Registered: Jun 2002
Posts: 105

Quoting ChristopherJam

...But can I ask what pulse lengths you were using? 00/01/10/11 will always minimise the count of pulses you output, but I wouldn’t expect it to minimise the total recording length unless your four pulse lengths are quite similar to each other.

I have used 1 pulse + 1 to 4 gaps of equal size, so 2...5 overall length.

For the random test data:

00 207
01 232
10 239
11 202
=>1800 Bits, length 3156 pulses+gaps.
If all appeared 225 times, length would be 3150.

1 365
00 297
01 311
111 73
=>1800 Buts, length 3230.

The arithmetic distribution would be best at 39%, 26%, 19%, 16%, but I don't get the idea how to find a nice Huffmann for that.

2018-12-17 22:17

ChristopherJam

Registered: Aug 2004
Posts: 1409

oh!

Um, that's not a huffman code. (you can't tell from the bits read so far whether you've finished the current codeword or not)
Try
0
10
110
111

Algorithm is to combine the two smallest probability items into a tree node that has the two items as children, and replace the children in your list of things to process with the parent. (Have a look at the function huffman_encode in compare_encodings.py linked above - I lifted it from rosettacode,org )

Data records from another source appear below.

/-! ### State.countRaise -/

@[simp] theorem State.countRaise_straps (cnt evt mask : Nat) : (s.countRaise d cnt evt mask).straps = s.straps := rfl
@[simp] theorem State.countRaise_otp (cnt evt mask : Nat) : (s.countRaise d cnt evt mask).otp = s.otp := rfl
@[simp] theorem State.countRaise_gsc (cnt evt mask : Nat) : (s.countRaise d cnt evt mask).gsc = s.gsc := rfl
@[simp] theorem State.countRaise_clocks (cnt evt mask : Nat) : (s.countRaise d cnt evt mask).clocks = s.clocks := rfl
@[simp] theorem State.countRaise_canvases (cnt evt mask : Nat) : (s.countRaise d cnt evt mask).canvases = s.canvases := rfl
@[simp] theorem State.countRaise_sec (cnt evt mask : Nat) : (s.countRaise d cnt evt mask).sec = s.sec := rfl
@[simp] theorem State.countRaise_nvm (cnt evt mask : Nat) : (s.countRaise d cnt evt mask).nvm = s.nvm := rfl
@[simp] theorem State.countRaise_sns (cnt evt mask : Nat) : (s.countRaise d cnt evt mask).sns = s.sns := rfl
@[simp] theorem State.countRaise_power (cnt evt mask : Nat) : (s.countRaise d cnt evt mask).power = s.power := rfl
@[simp] theorem State.countRaise_ptp (cnt evt mask : Nat) : (s.countRaise d cnt evt mask).ptp = s.ptp := rfl
@[simp] theorem State.countRaise_pins (cnt evt mask : Nat) : (s.countRaise d cnt evt mask).pins = s.pins := rfl
@[simp] theorem State.countRaise_igs (cnt evt mask : Nat) : (s.countRaise d cnt evt mask).igs = s.igs := rfl
@[simp] theorem State.countRaise_gaide (cnt evt mask : Nat) : (s.countRaise d cnt evt mask).gaide = s.gaide := rfl
@[simp] theorem State.countRaise_packets (cnt evt mask : Nat) : (s.countRaise d cnt evt mask).packets = s.packets := rfl
@[simp] theorem State.countRaise_barriers (cnt evt mask : Nat) : (s.countRaise d cnt evt mask).barriers = s.barriers := rfl
@[simp] theorem State.countRaise_image (cnt evt mask : Nat) : (s.countRaise d cnt evt mask).image = s.image := rfl
@[simp] theorem State.countRaise_free (cnt evt mask : Nat) : (s.countRaise d cnt evt mask).free = s.free := rfl
@[simp] theorem State.countRaise_pending (cnt evt mask : Nat) : (s.countRaise d cnt evt mask).pending = s.pending := rfl
@[simp] theorem State.countRaise_present (cnt evt mask : Nat) : (s.countRaise d cnt evt mask).present e = s.present e := rfl

/-! ### Die.setReg -/

@[simp] theorem Die.setReg_latch (off : Nat) (w : Word) : (x.setReg off w).latch = x.latch := rfl
@[simp] theorem Die.setReg_force (off : Nat) (w : Word) : (x.setReg off w).force = x.force := rfl
@[simp] theorem Die.setReg_lut (off : Nat) (w : Word) : (x.setReg off w).lut = x.lut := rfl
@[simp] theorem Die.setReg_lutForce (off : Nat) (w : Word) : (x.setReg off w).lutForce = x.lutForce := rfl
@[simp] theorem Die.setReg_coef (off : Nat) (w : Word) : (x.setReg off w).coef = x.coef := rfl
@[simp] theorem Die.setReg_coefForce (off : Nat) (w : Word) : (x.setReg off w).coefForce = x.coefForce := rfl
@[simp] theorem Die.setReg_choices (off : Nat) (w : Word) : (x.setReg off w).choices = x.choices := rfl
@[simp] theorem Die.setReg_bigTop (off : Nat) (w : Word) : (x.setReg off w).bigTop = x.bigTop := rfl
@[simp] theorem Die.setReg_bigTopPoison (off : Nat) (w : Word) : (x.setReg off w).bigTopPoison = x.bigTopPoison := rfl
@[simp] theorem Die.setReg_dram (off : Nat) (w : Word) : (x.setReg off w).dram = x.dram := rfl
@[simp] theorem Die.setReg_dramPoison (off : Nat) (w : Word) : (x.setReg off w).dramPoison = x.dramPoison := rfl
@[simp] theorem Die.setReg_dramAlloc (off : Nat) (w : Word) : (x.setReg off w).dramAlloc = x.dramAlloc := rfl
@[simp] theorem Die.setReg_engines (off : Nat) (w : Word) : (x.setReg off w).engines = x.engines := rfl
@[simp] theorem Die.setReg_tsl (off : Nat) (w : Word) : (x.setReg off w).tsl = x.tsl := rfl
@[simp] theorem Die.setReg_streams (off : Nat) (w : Word) : (x.setReg off w).streams = x.streams := rfl
@[simp] theorem Die.setReg_pools (off : Nat) (w : Word) : (x.setReg off w).pools = x.pools := rfl
@[simp] theorem Die.setReg_inflight (off : Nat) (w : Word) : (x.setReg off w).inflight = x.inflight := rfl
@[simp] theorem Die.setReg_head (off : Nat) (w : Word) : (x.setReg off w).head = x.head := rfl
@[simp] theorem Die.setReg_sources (off : Nat) (w : Word) : (x.setReg off w).sources = x.sources := rfl
@[simp] theorem Die.setReg_sfn (off : Nat) (w : Word) : (x.setReg off w).sfn = x.sfn := rfl
@[simp] theorem Die.setReg_boot (off : Nat) (w : Word) : (x.setReg off w).boot = x.boot := rfl
@[simp] theorem Die.setReg_links (off : Nat) (w : Word) : (x.setReg off w).links = x.links := rfl
@[simp] theorem Die.setReg_thermal (off : Nat) (w : Word) : (x.setReg off w).thermal = x.thermal := rfl
@[simp] theorem Die.setReg_scrub (off : Nat) (w : Word) : (x.setReg off w).scrub = x.scrub := rfl
@[simp] theorem Die.setReg_patrol (off : Nat) (w : Word) : (x.setReg off w).patrol = x.patrol := rfl
@[simp] theorem Die.setReg_ceRecent (off : Nat) (w : Word) : (x.setReg off w).ceRecent = x.ceRecent := rfl
@[simp] theorem Die.setReg_calDone (off : Nat) (w : Word) : (x.setReg off w).calDone = x.calDone := rfl
@[simp] theorem Die.setReg_recorder (off : Nat) (w : Word) : (x.setReg off w).recorder = x.recorder := rfl
@[simp] theorem Die.setReg_poolUsedKib (off : Nat) (w : Word) : (x.setReg off w).poolUsedKib = x.poolUsedKib := rfl

/-! ### Die.setField -/

@[simp] theorem Die.setField_latch (off hi lo v : Nat) : (x.setField off hi lo v).latch = x.latch := rfl
@[simp] theorem Die.setField_force (off hi lo v : Nat) : (x.setField off hi lo v).force = x.force := rfl
@[simp] theorem Die.setField_lut (off hi lo v : Nat) : (x.setField off hi lo v).lut = x.lut := rfl
@[simp] theorem Die.setField_lutForce (off hi lo v : Nat) : (x.setField off hi lo v).lutForce = x.lutForce := rfl
@[simp] theorem Die.setField_coef (off hi lo v : Nat) : (x.setField off hi lo v).coef = x.coef := rfl
@[simp] theorem Die.setField_coefForce (off hi lo v : Nat) : (x.setField off hi lo v).coefForce = x.coefForce := rfl
@[simp] theorem Die.setField_choices (off hi lo v : Nat) : (x.setField off hi lo v).choices = x.choices := rfl
@[simp] theorem Die.setField_bigTop (off hi lo v : Nat) : (x.setField off hi lo v).bigTop = x.bigTop := rfl
@[simp] theorem Die.setField_bigTopPoison (off hi lo v : Nat) : (x.setField off hi lo v).bigTopPoison = x.bigTopPoison := rfl
@[simp] theorem Die.setField_dram (off hi lo v : Nat) : (x.setField off hi lo v).dram = x.dram := rfl
@[simp] theorem Die.setField_dramPoison (off hi lo v : Nat) : (x.setField off hi lo v).dramPoison = x.dramPoison := rfl
@[simp] theorem Die.setField_dramAlloc (off hi lo v : Nat) : (x.setField off hi lo v).dramAlloc = x.dramAlloc := rfl
@[simp] theorem Die.setField_engines (off hi lo v : Nat) : (x.setField off hi lo v).engines = x.engines := rfl
@[simp] theorem Die.setField_tsl (off hi lo v : Nat) : (x.setField off hi lo v).tsl = x.tsl := rfl
@[simp] theorem Die.setField_streams (off hi lo v : Nat) : (x.setField off hi lo v).streams = x.streams := rfl
@[simp] theorem Die.setField_pools (off hi lo v : Nat) : (x.setField off hi lo v).pools = x.pools := rfl
@[simp] theorem Die.setField_inflight (off hi lo v : Nat) : (x.setField off hi lo v).inflight = x.inflight := rfl
@[simp] theorem Die.setField_head (off hi lo v : Nat) : (x.setField off hi lo v).head = x.head := rfl
@[simp] theorem Die.setField_sources (off hi lo v : Nat) : (x.setField off hi lo v).sources = x.sources := rfl
@[simp] theorem Die.setField_sfn (off hi lo v : Nat) : (x.setField off hi lo v).sfn = x.sfn := rfl
@[simp] theorem Die.setField_boot (off hi lo v : Nat) : (x.setField off hi lo v).boot = x.boot := rfl
@[simp] theorem Die.setField_links (off hi lo v : Nat) : (x.setField off hi lo v).links = x.links := rfl
@[simp] theorem Die.setField_thermal (off hi lo v : Nat) : (x.setField off hi lo v).thermal = x.thermal := rfl
@[simp] theorem Die.setField_scrub (off hi lo v : Nat) : (x.setField off hi lo v).scrub = x.scrub := rfl
@[simp] theorem Die.setField_patrol (off hi lo v : Nat) : (x.setField off hi lo v).patrol = x.patrol := rfl
@[simp] theorem Die.setField_ceRecent (off hi lo v : Nat) : (x.setField off hi lo v).ceRecent = x.ceRecent := rfl
@[simp] theorem Die.setField_calDone (off hi lo v : Nat) : (x.setField off hi lo v).calDone = x.calDone := rfl
@[simp] theorem Die.setField_recorder (off hi lo v : Nat) : (x.setField off hi lo v).recorder = x.recorder := rfl
@[simp] theorem Die.setField_poolUsedKib (off hi lo v : Nat) : (x.setField off hi lo v).poolUsedKib = x.poolUsedKib := rfl

/-! ### Die.count -/

@[simp] theorem Die.count_latch (off n : Nat) : (x.count off n).latch = x.latch := rfl
@[simp] theorem Die.count_force (off n : Nat) : (x.count off n).force = x.force := rfl
@[simp] theorem Die.count_lut (off n : Nat) : (x.count off n).lut = x.lut := rfl
@[simp] theorem Die.count_lutForce (off n : Nat) : (x.count off n).lutForce = x.lutForce := rfl
@[simp] theorem Die.count_coef (off n : Nat) : (x.count off n).coef = x.coef := rfl
@[simp] theorem Die.count_coefForce (off n : Nat) : (x.count off n).coefForce = x.coefForce := rfl
@[simp] theorem Die.count_choices (off n : Nat) : (x.count off n).choices = x.choices := rfl
@[simp] theorem Die.count_bigTop (off n : Nat) : (x.count off n).bigTop = x.bigTop := rfl
@[simp] theorem Die.count_bigTopPoison (off n : Nat) : (x.count off n).bigTopPoison = x.bigTopPoison := rfl
@[simp] theorem Die.count_dram (off n : Nat) : (x.count off n).dram = x.dram := rfl
@[simp] theorem Die.count_dramPoison (off n : Nat) : (x.count off n).dramPoison = x.dramPoison := rfl
@[simp] theorem Die.count_dramAlloc (off n : Nat) : (x.count off n).dramAlloc = x.dramAlloc := rfl
@[simp] theorem Die.count_engines (off n : Nat) : (x.count off n).engines = x.engines := rfl
@[simp] theorem Die.count_tsl (off n : Nat) : (x.count off n).tsl = x.tsl := rfl
@[simp] theorem Die.count_streams (off n : Nat) : (x.count off n).streams = x.streams := rfl
@[simp] theorem Die.count_pools (off n : Nat) : (x.count off n).pools = x.pools := rfl
@[simp] theorem Die.count_inflight (off n : Nat) : (x.count off n).inflight = x.inflight := rfl
@[simp] theorem Die.count_head (off n : Nat) : (x.count off n).head = x.head := rfl
@[simp] theorem Die.count_sources (off n : Nat) : (x.count off n).sources = x.sources := rfl
@[simp] theorem Die.count_sfn (off n : Nat) : (x.count off n).sfn = x.sfn := rfl
@[simp] theorem Die.count_boot (off n : Nat) : (x.count off n).boot = x.boot := rfl
@[simp] theorem Die.count_links (off n : Nat) : (x.count off n).links = x.links := rfl
@[simp] theorem Die.count_thermal (off n : Nat) : (x.count off n).thermal = x.thermal := rfl
@[simp] theorem Die.count_scrub (off n : Nat) : (x.count off n).scrub = x.scrub := rfl
@[simp] theorem Die.count_patrol (off n : Nat) : (x.count off n).patrol = x.patrol := rfl
@[simp] theorem Die.count_ceRecent (off n : Nat) : (x.count off n).ceRecent = x.ceRecent := rfl
@[simp] theorem Die.count_calDone (off n : Nat) : (x.count off n).calDone = x.calDone := rfl
@[simp] theorem Die.count_recorder (off n : Nat) : (x.count off n).recorder = x.recorder := rfl
@[simp] theorem Die.count_poolUsedKib (off n : Nat) : (x.count off n).poolUsedKib = x.poolUsedKib := rfl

Naming the codes for the four pulse lengths A B C & D
codes C and D combine first, so whether you get a flat code (two bits each) or not depends on whether the next combine step joins code B with {parent of C & D} or with code A

If the gap is more than around 28% of the minimum pulse length, the likelyhood of C or D is less than the likelyhood of A, so an unbalanced tree is generated.

spacing of (100+ 100*n)
+----------------+-----------------+--------------+
| Pulse duration | arithmetic code | huffman code |
+----------------+-----------------+--------------+
| 100 cycles     | 0.51879         | 1            |
| 200 cycles     | 0.26914         | 01           |
| 300 cycles     | 0.13963         | 001          |
| 400 cycles     | 0.07244         | 000          |
+----------------+-----------------+--------------+
mean cycles per bit, arithmetic code = 105.6
mean cycles per bit,    huffman code = 107.1

spacing of (100+  28*n)
+----------------+-----------------+--------------+
| Pulse duration | arithmetic code | huffman code |
+----------------+-----------------+--------------+
| 100 cycles     | 0.36380         | 0            |
| 128 cycles     | 0.27410         | 10           |
| 156 cycles     | 0.20651         | 111          |
| 184 cycles     | 0.15559         | 110          |
+----------------+-----------------+--------------+
mean cycles per bit, arithmetic code =  68.6
mean cycles per bit,    huffman code =  71.1

spacing of (100+  27*n)
+----------------+-----------------+--------------+
| Pulse duration | arithmetic code | huffman code |
+----------------+-----------------+--------------+
| 100 cycles     | 0.36057         | 11           |
| 127 cycles     | 0.27376         | 10           |
| 154 cycles     | 0.20785         | 01           |
| 181 cycles     | 0.15781         | 00           |
+----------------+-----------------+--------------+
mean cycles per bit, arithmetic code =  68.0
mean cycles per bit,    huffman code =  70.2

2018-12-17 23:07

Hoogo

Registered: Jun 2002
Posts: 105

Got it! Soo obvious now :)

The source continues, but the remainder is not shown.